WHAT NEEDS TO BE DONE:
In the records below, which lines include "elsCmd"? Copy them.

[Source records]
/-- Counts SCRATCH blocks in a row; the fourth marks the port PEER_SCRATCHED (R242). -/
def State.scratchBlock (s : State) (p dev : Nat) : State :=
  let x := s.port p
  let s := s.setPort p { x with scratchRow := x.scratchRow + 1 }
  if x.scratchRow + 1 < 4 then s
  else if s.portState p = portUp then (s.sawScratched dev).leaveUp p causePeerScratched portPeerScratched
  else if s.portState p = portTraining ∨ s.portState p = portDown ∨ s.portState p = portPeerRest then
    (((s.sawScratched dev).wrFld Obj.portInfo p 80 8 causePeerScratched).setPort p { (s.port p) with step := 0 }).setPortState p portPeerScratched
  else s

/-- Another block than SCRATCH at a port that is PEER_SCRATCHED: the blocks have stopped, and it retrains; one that a FENCE
holds waits for TRAIN blocks (R448). -/
def State.scratchOver (s : State) (p type : Nat) : State :=
  if s.portState p = portPeerScratched ∧ (type = blkTrain ∨ !(s.port p).fenced) then
    (s.setPort p { (s.port p) with fenced := false, step := 0 }).setPortState p portDown
  else s

/-- A valid block by its type. -/
def State.blockByType (s : State) (p type t : Nat) (body : List Byte) (train : Option TrainData) : State :=
  let s := if type = blkScratch then s else (s.setPort p { (s.port p) with scratchRow := 0 }).scratchOver p type
  if type = blkScratch then s.scratchBlock p (bits t 64 16)
  else if type = blkRest then
    if s.portState p = portUp then s.leaveUp p causePeerRest portPeerRest
    else if s.portState p = portTraining ∨ s.portState p = portDown then
      ((s.wrFld Obj.portInfo p 80 8 causePeerRest).setPort p { (s.port p) with step := 0 }).setPortState p portPeerRest
    else s
  else if type = blkLoop then s.loopBlock p t
  else if type = blkTrain then
    match train with
    | some d => if s.portState p = portTraining ∧ (s.port p).step = 4 then s.trainPeer p d else s
    | none => s
  else if s.portState p ≠ portUp then s
  else if type = blkCell then s.cellBlock p (bits t 108 12) (bits t 121 3) body
  else if type = blkTag then s.tagBlock p (bits t 32 48) body
  else s

/-- LINK_BLOCK_RECEIVE (R230): a block of 272 bytes arrives at a port; `errors` are the numbers of wrong symbols in the
codewords that end with it, which the port's FEC corrects or passes on with their errors (R225, R226); `train` is what the
peer's TRAIN blocks have told with this one. FAR_LOOP sends every block back (R220). -/
def execLinkBlockReceive (port : Nat) (block : List Byte) (errors : List Nat) (train : Option TrainData) (s : State) : Res :=
  if 64 ≤ port then .fault .noSuchUnit
  else if s.portState port = portLoopback ∧ s.portMode port = 3 then
    .next (s.send (.block port (BitVec.toNat (block.getD 256 0) / 16) block))
  else if s.scratched ∨ s.portMode port ≠ 1 ∨ s.portState port = portDisabled ∨ s.portState port = portHeld
      ∨ s.portState port = portSelfScratched then .next s
  else
    let t := s.fecCorrects port
    let s := (s.portError port 0 (errors.filter fun n => decide (n ≤ t)).sum).portError port 1
      (errors.filter fun n => decide (t < n)).length
    let body := sliceBytes block 0 256
    let t := beCode (sliceBytes block 256 16)
    let type := bits t 124 4
    let s :=
      if bits t 0 32 ≠ lcrc body t ∨ (type = blkTag ∧ !s.cipherOn port) then s.badBlock port
      else (s.trailerIn port t).blockByType port type t body train
    .next (if s.portState port = portUp then (s.egressPump port).trackNote else s)

/-! ### Port events -/

/-- LOS (R241, R238): light or lock is lost on a lane; `light` says that light still arrives. A port held PEER_SCRATCHED sees
the SCRATCH blocks stop. -/
def execPortLos (port : Nat) (light : Bool) (s : State) : Res :=
  if 64 ≤ port then .fault .noSuchUnit
  else if s.scratched then .next s
  else if s.portState port = portUp then .next (s.leaveUp port (if light then causeLaneLock else causeLos) portDown)
  else if s.portState port = portPeerScratched ∧ !(s.port port).fenced then .next (s.scratchOver port 0)
  else if s.portState port = portTraining ∧ 2 < (s.port port).step then
    .next (s.trainFail port (if light then causeLaneLock else causeLos))
  else .next s

/-- FEC_RATE (R241, R244): a second of a port's receiver ends. `lanes` are the received power (in units of 0.01 dBm, 16 bits)
and the corrected symbols of each lane, which 5100.02 shows; `errors` is how many symbols were wrong before the FEC. A ratio
above the threshold of R225 takes an UP port down. -/
def execFecRate (port : Nat) (lanes : List (Nat × Nat)) (errors : Nat) (s : State) : Res :=
  if 64 ≤ port then .fault .noSuchUnit
  else if s.scratched ∨ s.portMode port = 0 ∨ s.now < (s.port port).second + 1000000000 then .next s
  else
    let s := s.setPort port { (s.port port) with second := s.now }
    let s := foldUp (fun l s => s.wr Obj.laneStatus (8 * port + l)
      ((lanes.getD l (0, 0)).1 % 2 ^ 16 + (lanes.getD l (0, 0)).2 % 2 ^ 32 * 2 ^ 32)) 0 8 s
    .next (if s.fecAbove port errors (1000 * symbolsPerMs) then s.leaveUp port causeFecRate portDown else s)

/-- LOOP_MEASURE (R236): once per second an UP port sends a LOOP probe in place of an IDLE block. -/
def execLoopMeasure (port : Nat) (s : State) : Res :=
  if 64 ≤ port then .fault .noSuchUnit
  else if s.portState port = portUp ∧ (s.port port).probe + 1000000000 ≤ s.now then
    .next ((s.setPort port { (s.port port) with probe := s.now }).sendProbe port)
  else .next s

/-- LIGHT_RETURNS (R241, R243): light returns at a port held PEER_REST, which retrains. -/
def execLightReturns (port : Nat) (s : State) : Res :=
  if 64 ≤ port then .fault .noSuchUnit
  else if s.portState port = portPeerRest ∧ s.portMode port = 1 ∧ !s.scratched then .next (s.trainStart port)
  else .next s

/-! ### Port commands -/

/-- The status that a port command leaves in 5000.03. -/
def State.portCmd (s : State) (code : Nat) : State := s.wr Obj.portCmd 0 code

/-- The state of a port that is let go, by its MODE (R220): a loop-back mode is LOOPBACK. -/
def State.portRelease (s : State) (p : Nat) : State :=
  let s := s.setPort p { (s.port p) with step := 0 }
  s.setPortState p (if s.portMode p = 1 then portDown else portLoopback)

/-- PORT_ENABLE (R244, R239, R220): accepted at a DISABLED or DOWN_HELD port whose MODE is not DISABLED. -/
def execPortEnable (port : Nat) (s : State) : Res :=
  if 64 ≤ port then .next s
  else if s.scratched then .next (s.portCmd 3)
  else if (s.portState port = portDisabled ∨ s.portState port = portHeld) ∧ s.portMode port ≠ 0 then
    .next ((s.portRelease port).portCmd 1)
  else .next (s.portCmd 2)

/-- PORT_DISABLE (R244): a port that is not DISABLED goes dark. -/
def execPortDisable (port : Nat) (s : State) : Res :=
  if 64 ≤ port then .next s
  else if s.scratched then .next (s.portCmd 3)
  else if s.portState port = portDisabled then .next (s.portCmd 2)
  else
    let s := s.leaveUp port causeCommand portDisabled
    .next (((s.setPort port { (s.port port) with step := 0, fenced := false }).setPortState port portDisabled).portCmd 1)

/-- RETRAIN (R244, R239): a port of MODE FABRIC that is UP, TRAINING, DOWN, DOWN_HELD or PEER_REST trains anew. -/
def execRetrain (port : Nat) (s : State) : Res :=
  if 64 ≤ port then .next s
  else if s.scratched then .next (s.portCmd 3)
  else if s.portMode port ≠ 1 ∨ s.portState port = portDisabled ∨ s.portState port = portPeerScratched
      ∨ s.portState port = portSelfScratched ∨ s.portState port = portLoopback then .next (s.portCmd 2)
  else
    let s := s.leaveUp port causeCommand portDown
    .next (((s.setPort port { (s.port port) with step := 0 }).setPortState port portDown).portCmd 1)

/-- PORT_SELFTEST (R240, R244): SELFTEST runs check 4, which darkens the port, so it is refused while the port is UP or
TRAINING (log entry 25). -/
def execPortSelftest (port : Nat) (s : State) : Res :=
  if 64 ≤ port then .next s
  else if s.scratched then .next (s.portCmd 3)
  else if s.portState port = portUp ∨ s.portState port = portTraining ∨ (s.port port).checking then .next (s.portCmd 2)
  else .next ((s.setPort port { (s.port port) with checking := true, judge := false }).portCmd 1)

/-! ### The optical engines' self-test -/

/-- A failed check of an OE (R240): recorded in 5300.01, where the last failure of the OE stands (log entry 89), and the module
scratches itself. On a module that is scratched the cause is recorded beside the others (R40). -/
def State.oeFails (s : State) (oe check port : Nat) : State :=
  (s.wr Obj.oeSelftest oe (1 + check * 2 ^ 8 + port * 2 ^ 16 + (s.now % 2 ^ 64) * 2 ^ 64)).scratch causeOe

/-- SELFTEST_LOOPBACK_DONE (R240, R241): check 4 of a port ends. Passed, the event was outside, and the port retrains;
failed, the module scratches itself. -/
def execSelftestLoopbackDone (port : Nat) (passed : Bool) (s : State) : Res :=
  if 64 ≤ port then .fault .noSuchUnit
  else
    let x := s.port port
    if !x.checking then .next s
    else
      let s := s.setPort port { x with checking := false, judge := false }
      if !passed then .next (s.oeFails (port / 8) 4 port)
      else .next (if x.judge then s.report 3 (s.portPeer port) 1 else s)

/-- A continuous check of an OE fails (R240, R241): its ports that are UP go down with cause SELFTEST, and the module scratches
itself. -/
def State.oeChecked (s : State) (oe check : Nat) : State :=
  (foldUp (fun p s => s.leaveUp p causeSelftest portDown) (8 * oe) 8 s).oeFails oe check 0

/-- OE_SELFTEST (R240, R241): one of the continuous checks 1 to 3, 5 and 6 of an OE fails. -/
def execOeSelftest (oe check : Nat) (s : State) : Res :=
  if 8 ≤ oe then .fault .noSuchUnit
  else if !(check == 1 || check == 2 || check == 3 || check == 5 || check == 6) then .next s
  else .next (s.oeChecked oe check)

/-! ### Laser sources -/

/-- ELS_STATE codes (R244). -/
def elsEmpty : Nat := 0
/-- STARTING. -/
def elsStarting : Nat := 1
/-- SHARING. -/
def elsSharing : Nat := 2
/-- ALONE. -/
def elsAlone : Nat := 3
/-- STANDING_DOWN. -/
def elsStanding : Nat := 4
/-- SAFE_TO_REMOVE. -/
def elsSafe : Nat := 5
/-- FAILED. -/
def elsFailed : Nat := 6
/-- REFUSED. -/
def elsRefused : Nat := 7

/-- The state of a laser source. -/
def State.els (s : State) (e : Nat) : Nat := s.rd Obj.elsState e
/-- The supply of a source comes on or goes; its hours so far are kept. -/
def State.elsPower (s : State) (e : Nat) (on : Bool) : State :=
  { s.wrFld Obj.elsInfo e 192 32 (s.elsHours e % 2 ^ 32) with elsOn := KMap.set s.elsOn none e (if on then some s.now else none) }

/-- Writes it, with the time. A source is powered from STARTING until it has FAILED or its bay is EMPTY (R224). -/
def State.setEls (s : State) (e v : Nat) : State :=
  let s := { s.wr Obj.elsState e v with elsSince := KMap.set s.elsSince 0 e s.now }
  if v = elsStarting then s.elsPower e true else if v = elsFailed ∨ v = elsEmpty then s.elsPower e false else s
/-- The other member of a pair (R221). -/
def elsPartner (e : Nat) : Nat := if e % 2 = 0 then e + 1 else e - 1

/-- Whether a source supplies light, or its share of it (R221, R223). -/
def State.elsLights (s : State) (e : Nat) : Bool :=
  (s.els e == elsSharing || s.els e == elsAlone || s.els e == elsStanding) && !s.elsLost.contains e

/-- A source loses its output (R221 to R223). A partner that shares the light is driven to full output; the removal of a
partner that is being removed is cancelled, and it is ALONE; a pair left without light fails check 1 of its OE, whose UP ports
go down first (R241). -/
def State.elsLoses (s : State) (e : Nat) : State :=
  let q := elsPartner e
  if s.els e = elsStarting then (s.setEls e elsFailed).rampEnds (16 + e)
  else if !s.elsLights e then s
  else if s.elsLights q then
    (if s.els q = elsStanding then (s.setEls e elsFailed).setEls q elsAlone else { s with elsLost := s.elsLost ++ [e] })
  else
    let s := s.setEls e elsFailed
    let s := if s.elsLost.contains q then { s with elsLost := s.elsLost.erase q }.setEls q elsFailed else s
    s.oeChecked (e / 2) 1

/-- ELS_OUTPUT_LOSS (R221, R222). -/
def execElsOutputLoss (els : Nat) (s : State) : Res := if 16 ≤ els then .fault .noSuchUnit else .next (s.elsLoses els)

/-- ELS_PARTNER_FULL (R221): the partner is at full output; the failed member becomes FAILED and the partner ALONE. -/
def execElsPartnerFull (els : Nat) (s : State) : Res :=
  if 16 ≤ els then .fault .noSuchUnit
  else if s.elsLost.contains els then
    .next ({ s with elsLost := s.elsLost.erase els }.setEls els elsFailed |>.setEls (elsPartner els) elsAlone)
  else .next s

/-- ELS_REMOVE (R223, R244): REMOVE on 5200.03. -/
def execElsRemove (els : Nat) (s : State) : Res :=
  if 16 ≤ els then .next s
  else if s.els (elsPartner els) ≠ elsSharing ∨ s.elsLost.contains (elsPartner els) then .next (s.wr Obj.elsCmd 0 2)
  else if s.els els ≠ elsSharing ∨ s.elsLost.contains els then .next (s.wr Obj.elsCmd 0 3)
  else .next ((s.setEls els elsStanding).wr Obj.elsCmd 0 1)

/-- ELS_CANCEL (R244): CANCEL on 5200.03 while the removal's ramp runs: both share again (log entry 26). -/
def execElsCancel (els : Nat) (s : State) : Res :=
  if 16 ≤ els then .next s
  else if s.els els = elsStanding then .next ((s.setEls els elsSharing).wr Obj.elsCmd 0 1)
  else .next (s.wr Obj.elsCmd 0 3)

/-- ELS_RAMP_DONE (R223): the ramp of 10 ms is over, the member is SAFE_TO_REMOVE, and its latch is released. -/
def execElsRampDone (els : Nat) (s : State) : Res :=
  if 16 ≤ els then .fault .noSuchUnit
  else if s.els els = elsStanding ∧ KMap.get s.elsSince 0 els + 10000000 ≤ s.now then
    .next ((s.setEls els elsSafe).setEls (elsPartner els) elsAlone)
  else .next s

WORKED SOLUTION:
  else if s.els (elsPartner els) ≠ elsSharing ∨ s.elsLost.contains (elsPartner els) then .next (s.wr Obj.elsCmd 0 2)
  else if s.els els ≠ elsSharing ∨ s.elsLost.contains els then .next (s.wr Obj.elsCmd 0 3)
  else .next ((s.setEls els elsStanding).wr Obj.elsCmd 0 1)
  else if s.els els = elsStanding then .next ((s.setEls els elsSharing).wr Obj.elsCmd 0 1)
  else .next (s.wr Obj.elsCmd 0 3)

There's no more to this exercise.